ASSIGNED TASK: Transcribe only what runs from the line including "else if s.absent p then .absent" through the last line of the entries, exactly as it appears.

Start of Block

-- ==== Sys2Proof/Machine/Copies.lean ====
section
/-! DEFINITION. The copy engine: sequences, chunks, faults, presence, the expansion of coded streams
(spec/16_isa_copy_matrix.md R348 to R352, spec/06_address_spaces.md R123, R137 to R142,
spec/02_fabric_and_exactly_once.md R36). -/
namespace Sys2Proof.Machine

/-! ### Sequences (R349, R350) -/

/-- Bytes of one element or block of a `CPYP`. -/
def Copy.unit (c : Copy) : Nat := if c.elem = 2 then 4 else if c.elem = 3 then 8 else 16 * (c.planes + 1)

/-- Destination bytes of a copy. -/
def Copy.size (c : Copy) : Nat :=
  match c.kind with
  | 1 => c.len * c.rows
  | 3 => c.len * c.unit
  | _ => c.len

/-- Destination and source of byte `i` of the copy's order. -/
def strideAt (base stride : Dword) (len i : Nat) : Dword := base + BitVec.ofNat 64 (i / len) * stride + BitVec.ofNat 64 (i % len)
def Copy.dstAt (c : Copy) (i : Nat) : Dword := if c.kind = 1 then strideAt c.dst c.dstride c.len i else c.dst + BitVec.ofNat 64 i
def Copy.srcAt (c : Copy) (i : Nat) : Dword := if c.kind = 1 then strideAt c.src c.sstride c.len i else c.src + BitVec.ofNat 64 i

/-- Bytes from `i` to the end of its row. -/
def Copy.rowLeft (c : Copy) (i : Nat) : Nat := if c.kind = 1 then c.len - i % c.len else c.size - i

/-- A run of bytes of the copy's order that stays within one aligned 16-byte block of its address. -/
structure Piece where
  at' : Nat
  va : Dword
  n : Nat
  deriving DecidableEq, Repr

/-- Bytes `lo` to `hi` cut into pieces, with fuel. -/
def cutPieces (addr : Nat → Dword) (room : Nat → Nat) (hi : Nat) : Nat → Nat → List Piece
  | 0, _ => []
  | fuel + 1, i =>
    if hi ≤ i then []
    else
      let a := addr i
      let n := max 1 (min (16 - a.toNat % 16) (min (room i) (hi - i)))
      { at' := i, va := a, n } :: cutPieces addr room hi fuel (i + n)

def Copy.dstPieces (c : Copy) (lo hi : Nat) : List Piece := cutPieces c.dstAt c.rowLeft hi (hi - lo) lo
def Copy.srcPieces (c : Copy) (lo hi : Nat) : List Piece := cutPieces c.srcAt c.rowLeft hi (hi - lo) lo

/-- `n` bytes at an address, cut the same way. -/
def rangePieces (va : Dword) (n : Nat) : List Piece := cutPieces (fun i => va + BitVec.ofNat 64 i) (fun i => n - i) n n 0

/-! ### Accesses of a copy (R137, R348) -/

/-- Why a copy does not go on at an access: it waits, it ends with COPY_FAILED at an untranslated address, or it is a copy fault
at a virtual address with its record's FLAGS. -/
inductive CopyStop where
  | wait
  | failed (addr : Dword)
  | fault (addr : Dword) (flags : Word)
  deriving DecidableEq, Repr

/-- The translation of a copy's access: CA is ignored (R137). -/
def State.copyXlate (s : State) (gid : Nat) (a va : Dword) (write : Bool) (k : Nat) : Except CopyStop Place :=
  let die := coreDie (slotCore (s.group gid).slot)
  let w : Word := if write then 1 else 0
  match s.translate die (s.launchOf gid).ctx va k with
  | .absent => .error (.fault va (w ||| 2))
  | .malformed _ => .error (.failed a)
  | .leaf level e =>
    if write && !pteW e then .error (.fault va (w ||| 4))
    else
      let p := leafPlace level e va
      if p.kind = 2 && s.fabUp = 0 then .error (.fault va (w ||| 8)) else .ok p

/-- A copy's access to one piece, in the private window of lane `l` (R348). -/
def State.copyPlace (s : State) (gid l : Nat) (a : Dword) (n : Nat) (write : Bool) (k : Nat) : Except CopyStop Place :=
  let pad (tk : Nat) : Except CopyStop Place :=
    match s.scratchPlace tk (a.toNat % 2 ^ 20) n with
    | .ok p => .ok p
    | .error _ => .error (.failed a)
  match s.classOf gid a with
  | 0 => s.copyXlate gid a a write k
  | 1 =>
    match s.privateVa gid l a n with
    | .ok va => s.copyXlate gid a va write k
    | .error _ => .error (.failed a)
  | 2 => pad (groupTeam gid)
  | 4 => pad (s.sibling gid (a.toNat / 2 ^ 32 % 16))
  | _ => .error (.failed a)

/-! ### Presence (R123) -/

/-- The team and the line of its scratchpad that an address names, when it lies in one. -/
def State.padLine (s : State) (gid : Nat) (a : Dword) : Option (Nat × Nat) :=
  let off := a.toNat % 2 ^ 20
  let within (tk : Nat) : Option (Nat × Nat) := if off < (s.launchOf gid).scratch * 4096 then some (tk, off / 128) else none
  match s.classOf gid a with
  | 2 => within (groupTeam gid)
  | 4 => within (s.sibling gid (a.toNat / 2 ^ 32 % 16))
  | _ => none

/-- The distinct scratchpad lines that bytes `lo` to `hi` of a copy's destination cover. -/
def State.copyLines (s : State) (gid : Nat) (c : Copy) (lo hi : Nat) : List (Nat × Nat) :=
  if c.ob then []
  else if s.classOf gid c.dst = 0 && c.kind != 1 then []
  else ((c.dstPieces lo hi).filterMap fun p => s.padLine gid p.va).eraseDups

/-- The physical line of a team's line. -/
def State.physLine (s : State) (x : Nat × Nat) : Nat × Nat :=
  let t := s.team x.1
  (t.core, t.units.getD (x.2 / 32) 0 * 32 + x.2 % 32)

/-- The pending count of a team's line, where it is kept now (R110). -/
def State.pending (s : State) (x : Nat × Nat) : Nat :=
  let t := s.team x.1
  if t.resident then tabGet 0 (s.core (s.physLine x).1).pend (s.physLine x).2 else tabGet 0 t.pend x.2

def State.setPending (s : State) (x : Nat × Nat) (n : Nat) : State :=
  let t := s.team x.1
  if t.resident then
    let y := s.physLine x
    s.setCore y.1 { s.core y.1 with pend := tabSet 0 (s.core y.1).pend y.2 n }
  else s.setTeam x.1 { t with pend := tabSet 0 t.pend x.2 n }
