-- ==== Sys2Proof/Machine/Copy.lean ====
section
/-! DEFINITION. X group 0x20: copies, table loads, counters (spec/16_isa_copy_matrix.md R347 to R356). -/
namespace Sys2Proof.Machine

/-- The lowest active lane, whose registers hold the scalars (R347). -/
def lead (m : Lanes) : Nat := (lowestLane m).getD 0

/-! ### Issue of a copy (R348, R351, R240, R241) -/

/-- A destination that a copy can reach lies in global memory (R241). -/
def State.copyGlobal (s : State) (gid : Nat) (c : Copy) : Bool :=
  let isG (a : Dword) : Bool := s.classOf gid a ≤ 1
  if c.ob || c.size = 0 then false
  else if c.kind = 1 then (List.range c.rows).any fun r => isG (c.dstAt (r * c.len)) || isG (c.dstAt (r * c.len + c.len - 1))
  else isG c.dst || isG (c.dstAt (c.size - 1))

/-- Reasons of HANDLE_INVALID at the issue of an `.ob` copy (R351). -/
def State.obReason (s : State) (gid : Nat) (c : Copy) : Option Nat :=
  match s.resvOf gid c.handle with
  | none => some 1
  | some r =>
    let size : Int := r.count * 4096
    let off : Int := c.dst.toNat
    let last : Int := if c.kind = 1 then (c.rows - 1 : Int) * c.dstride.toInt else 0
    let lo := off + min 0 last
    let hi := off + max 0 last + (if c.kind = 1 then c.len else c.size : Nat)
    if c.size != 0 && (lo < 0 || size < hi) then some 13 else none

/-- Some destination line's pending count would pass 7 (R123). -/
def State.linesFull (s : State) (xs : List (Nat × Nat)) : Bool := xs.any fun x => 7 ≤ s.pending x

/-- A copy enters its group's list, and takes its lines' counts. -/
def State.addCopy (s : State) (c : Copy) (lines : List (Nat × Nat)) : State :=
  let g := s.cur
  let c := { c with id := g.nextOp, seq := g.nCopy, lines, born := s.fresh, state := if c.size = 0 then .done else .running }
  (s.addLines lines).setCur { (s.addLines lines).cur with
    copies := g.copies ++ [c], nextOp := g.nextOp + 1, nCopy := g.nCopy + 1 }

/-- The issue of a copy: `mk` builds it from the registers of lane J; `bad` is a reason of HANDLE_INVALID of its own. (DEDUCED: assumption 28.) -/
def State.copyIssue (s : State) (guard : BitVec 7) (regs : List Nat) (mk : Nat → Copy) (bad : Copy → Bool) : Out :=
  let gid := s.iss.gid
  let act := s.cur.active s.iss.run guard
  let commit := act != 0 && s.cur.hold && s.copyGlobal gid (mk (lead act))
  .next (s.runX { guard, regs, reads := regs, region := commit, deliver := commit, after := true }
    (fun m =>
      if m = 0 then none
      else
        let c := mk (lead m)
        let lanes : Lanes := BitVec.ofNat 32 (2 ^ lead m)
        let fault (n : Nat) : Option DataFault := some { cause := 0x0D, lanes, info := BitVec.ofNat 64 n }
        match if c.ob then s.obReason gid c else none with
        | some n => fault n
        | none => if bad c then fault 13 else none)
    fun s m =>
      if m = 0 then some s.advance
      else
        let c := mk (lead m)
        let lines := s.copyLines gid c 0 c.size
        if 255 ≤ s.cur.outstanding 0 || s.linesFull lines then none
        else (if commit then s.implicitCommit else some s).map fun s => (s.addCopy c lines).advance)

/-- A copy built from the fields of lane `j`. -/
def State.mkCopy (s : State) (f : XE) (kind : Nat) (j : Nat) : Copy :=
  let g := s.cur
  let ob := kind != 2 && f.flags.getLsbD 0
  let d := f.e0.toNat
  let e := f.e2.toNat
  let ctl := (g.v j (e + 1)).toNat
  let src := g.v64 j f.e1.toNat
  { id := 0, seq := 0, kind, ob, handle := if ob then g.v j d else 0
    dst := if ob then (g.v j (d + 1)).setWidth 64 else g.v64 j d
    src, len := (g.v j e).toNat, rows := if kind = 1 then ctl else 0
    dstride := if kind = 1 then (g.v j (e + 2)).signExtend 64 else 0
    sstride := if kind = 1 then (g.v j (e + 3)).signExtend 64 else 0
    planes := if kind = 3 then ctl % 4 + 1 else 0, elem := if kind = 3 then ctl / 4 % 8 else 0
    slot := if kind = 2 then f.flags.toNat else 0
    table := if kind = 2 then tabGet none (s.core (slotCore g.slot)).tables f.flags.toNat else none
    lane := j, run := s.iss.run, pc := s.iss.pc, chunk := 0, spos := src, rest := [], state := .running, unacked := [], got := [],
    written := false, lines := [], born := 0 }

def execCpy (f : XE) (s : State) : Out :=
  s.copyIssue f.guard (pairRegs f.e0 ++ pairRegs f.e1 ++ [f.e2.toNat]) (s.mkCopy f 0) fun _ => false

def execCpy2 (f : XE) (s : State) : Out :=
  s.copyIssue f.guard (pairRegs f.e0 ++ pairRegs f.e1 ++ range' f.e2.toNat 4) (s.mkCopy f 1) fun _ => false

def execCpyx (f : XE) (s : State) : Out :=
  s.copyIssue f.guard (pairRegs f.e0 ++ pairRegs f.e1 ++ [f.e2.toNat]) (s.mkCopy f 2) fun _ => false

/-- A control word or a source that `CPYP` does not take: R350's reason 13, also for a plane count that R172 would have be a reserved field.
(DEDUCED: assumption 96.) -/
def cpypBad (c : Copy) : Bool :=
  match c.elem with
  | 2 => 2 < c.planes || c.src.toNat % 2 != 0
  | 3 => c.src.toNat % 2 != 0
  | 4 => c.planes == 3 || c.src.toNat % 4 != 0
  | _ => true

def execCpyp (f : XE) (s : State) : Out :=
  s.copyIssue f.guard (pairRegs f.e0 ++ pairRegs f.e1 ++ range' f.e2.toNat 2) (s.mkCopy f 3) cpypBad

/-! ### Table loads (R353, R354, R139) -/

/-- The aligned 16-byte blocks that cover `n` bytes at `a`. -/
def blocksOf (a : Dword) (n : Nat) : List Nat := (List.range ((a.toNat % 16 + n + 15) / 16)).map fun i => a.toNat / 16 + i

/-- The words of a block that a remote read of this instruction brought. -/
def Group.hidden (g : Group) (j : Nat) : Option (List Byte) :=
  (g.late.find? fun x => x.ready && x.regs.any fun p => p.1 = hiddenReg 0 && p.2.getLsbD j).map fun x =>
    (List.range 4).flatMap fun w =>
      match x.rows.find? fun r => r.1 = hiddenReg w with
      | some r => leBytes 4 (laneAt r.2 j).toNat
      | none => []

/-- What a table load reads at block `j` of its range. -/
inductive BlockRead where
  | have (bs : List Byte)
  | absent
  | bad (p : Place)
  | remote (p : Place)

def State.tableBlock (s : State) (l : Nat) (blk j : Nat) : BlockRead :=
  match s.resolve s.iss.gid l (BitVec.ofNat 64 (blk * 16)) 1 1 false with
  | .error _ => .absent
  | .ok p =>
    if p.kind = 2 then
      match s.cur.hidden j with
      | some bs => .have bs
      | none => .remote p
    else if s.absent p then .absent
    else if s.badRead 16 p then .bad p
    else .have ((List.range 16).map fun i => s.placeByte (groupTeam s.iss.gid) p i)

End of Block

SOLVED EXERCISE:
    else if s.absent p then .absent
    else if s.badRead 16 p then .bad p
    else .have ((List.range 16).map fun i => s.placeByte (groupTeam s.iss.gid) p i)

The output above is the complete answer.